The IMF said China should let the yuan gain to cool growth, while Japan must be prepared to widen its stimulus measures as Asia’s two biggest economies diverge.
Japan, with its “tentative” economic recovery, is an exception in a region that’s leading the global rebound, the IMF said in its semiannual “World Economic Outlook” report on Wednesday.
The Washington-based lender raised its projections for growth in Asia’s economies for this and next year. The IMF also raised its forecast for global growth this year led by China and cautioned that a failure of nations to contain soaring public debt might have “severe” consequences for the world economy.
PHOTO: REUTERS
Asia’s strengthening expansion, fueled by consumer spending and investment in China and India, means policymakers in several countries should embrace stronger exchange rates, the fund said.

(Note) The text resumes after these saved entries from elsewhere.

-- ==== Sys2Proof/Machine/Core.lean ====
section
/-! DEFINITION. The machine as the host runs it. -/

def Sys2Proof.core : Host.Core := { State := Sys2Proof.Machine.State, Fault := Sys2Proof.Machine.Fault, Refusal := Sys2Proof.Machine.Refusal, step := Sys2Proof.Machine.step, reset := Sys2Proof.Machine.State.reset }
end

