/-! ### Shifts -/

/-- ASR_C: the result is the signed value divided by 2^n rounding down, the carry the last bit shifted out; from 32
on every bit and the carry are the sign. LSR_C: the result is the unsigned value divided by 2^n, the carry the last bit
shifted out; at 32 the result is 0 and the carry bit 31, from 33 on both are 0. -/
def Obligations.RightShiftFunctions : Prop :=
  ∀ (v : Word) (n : Nat) (cin : Bool),
    (n = 0 → asrC v n cin = ⟨v, cin⟩ ∧ lsrC v n cin = ⟨v, cin⟩) ∧
    (1 ≤ n → n ≤ 31 →
      (asrC v n cin).value.toInt = v.toInt / 2 ^ n ∧ (asrC v n cin).carry = v.getLsbD (n - 1) ∧
      (lsrC v n cin).value.toNat = v.toNat / 2 ^ n ∧ (lsrC v n cin).carry = v.getLsbD (n - 1)) ∧
    (32 ≤ n → asrC v n cin = ⟨if v.toInt < 0 then 0xFFFFFFFF#32 else 0#32, v.getLsbD 31⟩) ∧
    (n = 32 → lsrC v n cin = ⟨0, v.getLsbD 31⟩) ∧
    (33 ≤ n → lsrC v n cin = ⟨0, false⟩)

/-- LSL_C: the result is the value times 2^n modulo 2^32, the carry the last bit shifted out; at 32 the result is 0
and the carry bit 0, from 33 on both are 0. ROR_C: bit i of the result is bit i + n modulo 32 of the value; for n other
than 0 the carry is bit 31 of the result, so that n and n - 32 agree. -/
def Obligations.LeftShiftAndRotateFunctions : Prop :=
  ∀ (v : Word) (n : Nat) (cin : Bool),
    (n = 0 → lslC v n cin = ⟨v, cin⟩ ∧ rorC v n cin = ⟨v, cin⟩) ∧
    (1 ≤ n → n ≤ 31 →
      (lslC v n cin).value.toNat = v.toNat * 2 ^ n % 2 ^ 32 ∧ (lslC v n cin).carry = v.getLsbD (32 - n)) ∧
    (n = 32 → lslC v n cin = ⟨0, v.getLsbD 0⟩) ∧
    (33 ≤ n → lslC v n cin = ⟨0, false⟩) ∧
    (1 ≤ n → (∀ i < 32, (rorC v n cin).value.getLsbD i = v.getLsbD ((i + n) % 32)) ∧
      (rorC v n cin).carry = (rorC v n cin).value.getLsbD 31) ∧
    (33 ≤ n → rorC v n cin = rorC v (n - 32) cin)

/-- The shifts and the rotate write the shifted value, N, Z and the carry, and keep V. An immediate 0 of LSRS or ASRS
stands for 32, a register form takes the low byte of Rs, and LSLS by 0 is MOVS, which keeps C. Each with its
encoding. -/
def Obligations.ShiftsWriteResultNZC : Prop :=
  ∀ (s : State) (rd rm : LowReg) (imm5 : BitVec 5),
    let put := fun r : Shifted =>
      wrote s rd r.value { s.flags with n := r.value.msb, z := decide (r.value = 0), c := r.carry }
    let n := (s.lo rm).toNat % 256
    let k := if imm5 = 0 then 32 else imm5.toNat
    exec (.lslsImm rd rm imm5) s = .next (put (lslC (s.lo rm) imm5.toNat s.flags.c)) ∧
    coded (imm5.toNat * 64 + rm.toNat * 8 + rd.toNat) (.lslsImm rd rm imm5) ∧
    exec (.lsrsImm rd rm imm5) s = .next (put (lsrC (s.lo rm) k s.flags.c)) ∧
    coded (0x0800 + imm5.toNat * 64 + rm.toNat * 8 + rd.toNat) (.lsrsImm rd rm imm5) ∧
    exec (.asrsImm rd rm imm5) s = .next (put (asrC (s.lo rm) k s.flags.c)) ∧
    coded (0x1000 + imm5.toNat * 64 + rm.toNat * 8 + rd.toNat) (.asrsImm rd rm imm5) ∧
    exec (.lslsReg rd rm) s = .next (put (lslC (s.lo rd) n s.flags.c)) ∧
    coded (0x4080 + rm.toNat * 8 + rd.toNat) (.lslsReg rd rm) ∧
    exec (.lsrsReg rd rm) s = .next (put (lsrC (s.lo rd) n s.flags.c)) ∧
    coded (0x40C0 + rm.toNat * 8 + rd.toNat) (.lsrsReg rd rm) ∧
    exec (.asrsReg rd rm) s = .next (put (asrC (s.lo rd) n s.flags.c)) ∧
    coded (0x4100 + rm.toNat * 8 + rd.toNat) (.asrsReg rd rm) ∧
    exec (.rorsReg rd rm) s = .next (put (rorC (s.lo rd) n s.flags.c)) ∧
    coded (0x41C0 + rm.toNat * 8 + rd.toNat) (.rorsReg rd rm) ∧
    exec (.lslsImm rd rm 0) s =
      .next (wrote s rd (s.lo rm) { s.flags with n := (s.lo rm).msb, z := decide (s.lo rm = 0) })

/-! ### Extensions and byte reversals -/

/-- The extensions write the low byte or halfword as a signed or an unsigned number, and no flag. Each with its
encoding. -/
def Obligations.ExtensionsWriteTheNumber : Prop :=
  ∀ (s : State) (rd rm : LowReg),
    exec (.sxtb rd rm) s =
      .next (wrote s rd (BitVec.ofInt 32 (BitVec.ofNat 8 (s.lo rm).toNat).toInt) s.flags) ∧
    coded (0xB240 + rm.toNat * 8 + rd.toNat) (.sxtb rd rm) ∧
    exec (.sxth rd rm) s =
      .next (wrote s rd (BitVec.ofInt 32 (BitVec.ofNat 16 (s.lo rm).toNat).toInt) s.flags) ∧
    coded (0xB200 + rm.toNat * 8 + rd.toNat) (.sxth rd rm) ∧
    exec (.uxtb rd rm) s = .next (wrote s rd (BitVec.ofNat 32 ((s.lo rm).toNat % 2 ^ 8)) s.flags) ∧
    coded (0xB2C0 + rm.toNat * 8 + rd.toNat) (.uxtb rd rm) ∧
    exec (.uxth rd rm) s = .next (wrote s rd (BitVec.ofNat 32 ((s.lo rm).toNat % 2 ^ 16)) s.flags) ∧
    coded (0xB280 + rm.toNat * 8 + rd.toNat) (.uxth rd rm)

/-- REV, REV16 and REVSH permute the bytes of the source as their rules say, and write no flag. Each with its
encoding. -/
def Obligations.ReversalsPermuteBytes : Prop :=
  ∀ (s : State) (rd rm : LowReg), ∃ a b c : Word,
    exec (.rev rd rm) s = .next (wrote s rd a s.flags) ∧
    coded (0xBA00 + rm.toNat * 8 + rd.toNat) (.rev rd rm) ∧
    (∀ k < 4, byteAt a k = byteAt (s.lo rm) (3 - k)) ∧
    exec (.rev16 rd rm) s = .next (wrote s rd b s.flags) ∧
    coded (0xBA40 + rm.toNat * 8 + rd.toNat) (.rev16 rd rm) ∧
    byteAt b 0 = byteAt (s.lo rm) 1 ∧ byteAt b 1 = byteAt (s.lo rm) 0 ∧
    byteAt b 2 = byteAt (s.lo rm) 3 ∧ byteAt b 3 = byteAt (s.lo rm) 2 ∧
    exec (.revsh rd rm) s = .next (wrote s rd c s.flags) ∧
    coded (0xBAC0 + rm.toNat * 8 + rd.toNat) (.revsh rd rm) ∧
    byteAt c 0 = byteAt (s.lo rm) 1 ∧ byteAt c 1 = byteAt (s.lo rm) 0 ∧
    (∀ i, 16 ≤ i → i < 32 → c.getLsbD i = (s.lo rm).getLsbD 7)

/-! ### Addresses, moves on any register, and the stack pointer -/

/-- ADR and ADD Rd, SP write the address: the PC operand rounded down to a word, or the current stack pointer, plus four
times the immediate. ADD SP and SUB SP move the current stack pointer by four times the immediate and leave the other
one alone. No flag changes. Each with its encoding. -/
def Obligations.AddressesAndStackPointerArithmetic : Prop :=
  ∀ (s : State) (rd : LowReg) (imm8 : BitVec 8) (imm7 : BitVec 7),
    let up := s.sp + BitVec.ofNat 32 (imm7.toNat * 4)
    let down := s.sp - BitVec.ofNat 32 (imm7.toNat * 4)
    let put := fun v : Word =>
      if s.ipsr = 0 ∧ s.spsel = true then { s with psp := v, pc := s.pc + 2 } else { s with msp := v, pc := s.pc + 2 }
    exec (.adr rd imm8) s =
      .next (wrote s rd (BitVec.ofNat 32 ((s.pc + 4).toNat / 4 * 4 + imm8.toNat * 4)) s.flags) ∧
    coded (0xA000 + rd.toNat * 256 + imm8.toNat) (.adr rd imm8) ∧
    exec (.addSpRd rd imm8) s = .next (wrote s rd (s.sp + BitVec.ofNat 32 (imm8.toNat * 4)) s.flags) ∧
    coded (0xA800 + rd.toNat * 256 + imm8.toNat) (.addSpRd rd imm8) ∧
    (s.stacksAligned → exec (.addSpImm imm7) s = .next (put up) ∧ exec (.subSpImm imm7) s = .next (put down)) ∧
    coded (0xB000 + imm7.toNat) (.addSpImm imm7) ∧ coded (0xB080 + imm7.toNat) (.subSpImm imm7)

The Group of 20 emerging and developed nations, whose finance chiefs meet today in Washington, should discuss coordinating policies to strengthen the global recovery, the IMF said.
“Currencies of a number of emerging Asian economies remain undervalued, substantially in the case of the renminbi [yuan],” it sai in the report.
It’s “essential” for China to address excess demand pressures by “reining in credit growth and allowing exchange rate appreciation,” the fund said.
The IMF’s comments reinforce calls from economic leaders from the US to India, Brazil and Europe for China to allow the yuan to rise. US lawmakers have proposed restrictions on Chinese imports to counter what they call the unfair export subsidy of an undervalued yuan.
China’s growth will accelerate to 10 percent this year from 8.7 percent last year, the IMF predicted, and raised its projection for next year to 9.9 percent from 9.7 percent previously.
India is expected to expand 8.8 percent this year and 8.4 percent next, compared with its estimates in January of 7.7 percent and 7.8 percent.
Japan, which is projected to be surpassed by China as the world’s second-biggest economy this year, will expand 1.9 percent this year and 2 percent next year after a 5.2 percent contraction last year, the report said.
“For Japan, with the reemergence of deflation, the current accommodative monetary policy stance remains appropriate, but additional easing measures may be necessary if deflation persists,” the IMF said.
The Bank of Japan last month doubled the size of a special three-month program providing loans to banks, to ¥20 trillion (US$214 billion).
By contrast, central banks in India, Malaysia and Vietnam have started raising interest rates.
“Given the region’s strong recovery, planning the speed and sequencing of the exit from stimulative macroeconomic policies must become a policy priority,” the IMF said. “In China, the withdrawal of the exceptional monetary stimulus introduced in 2009 will also minimize the risks from excessively easy credit conditions.”
Other priorities for officials in Asia include preventing the development of “speculative booms” as the region’s growth outperformance attracts a surge of capital from abroad, the IMF said.
The fund projected that the global economy would expand 4.2 percent thsi year, the fastest pace since 2007, compared with a January forecast of 3.9 percent. It expects an expansion of 4.3 percent next year.
The US economy will expand 3.1 percent this year before slowing to 2.6 percent next year, the IMF said. In January the fund expected growth of 2.7 percent for this year in the world’s largest economy.
The euro area is likely to expand 1 percent this year, unchanged from the January projection, and 1.5 percent next year, the report said.
IMF chief economist Olivier Blanchard said the rebound was “firming up, but it is what we call a multi-speed recovery” with “very slowly decreasing unemployment.”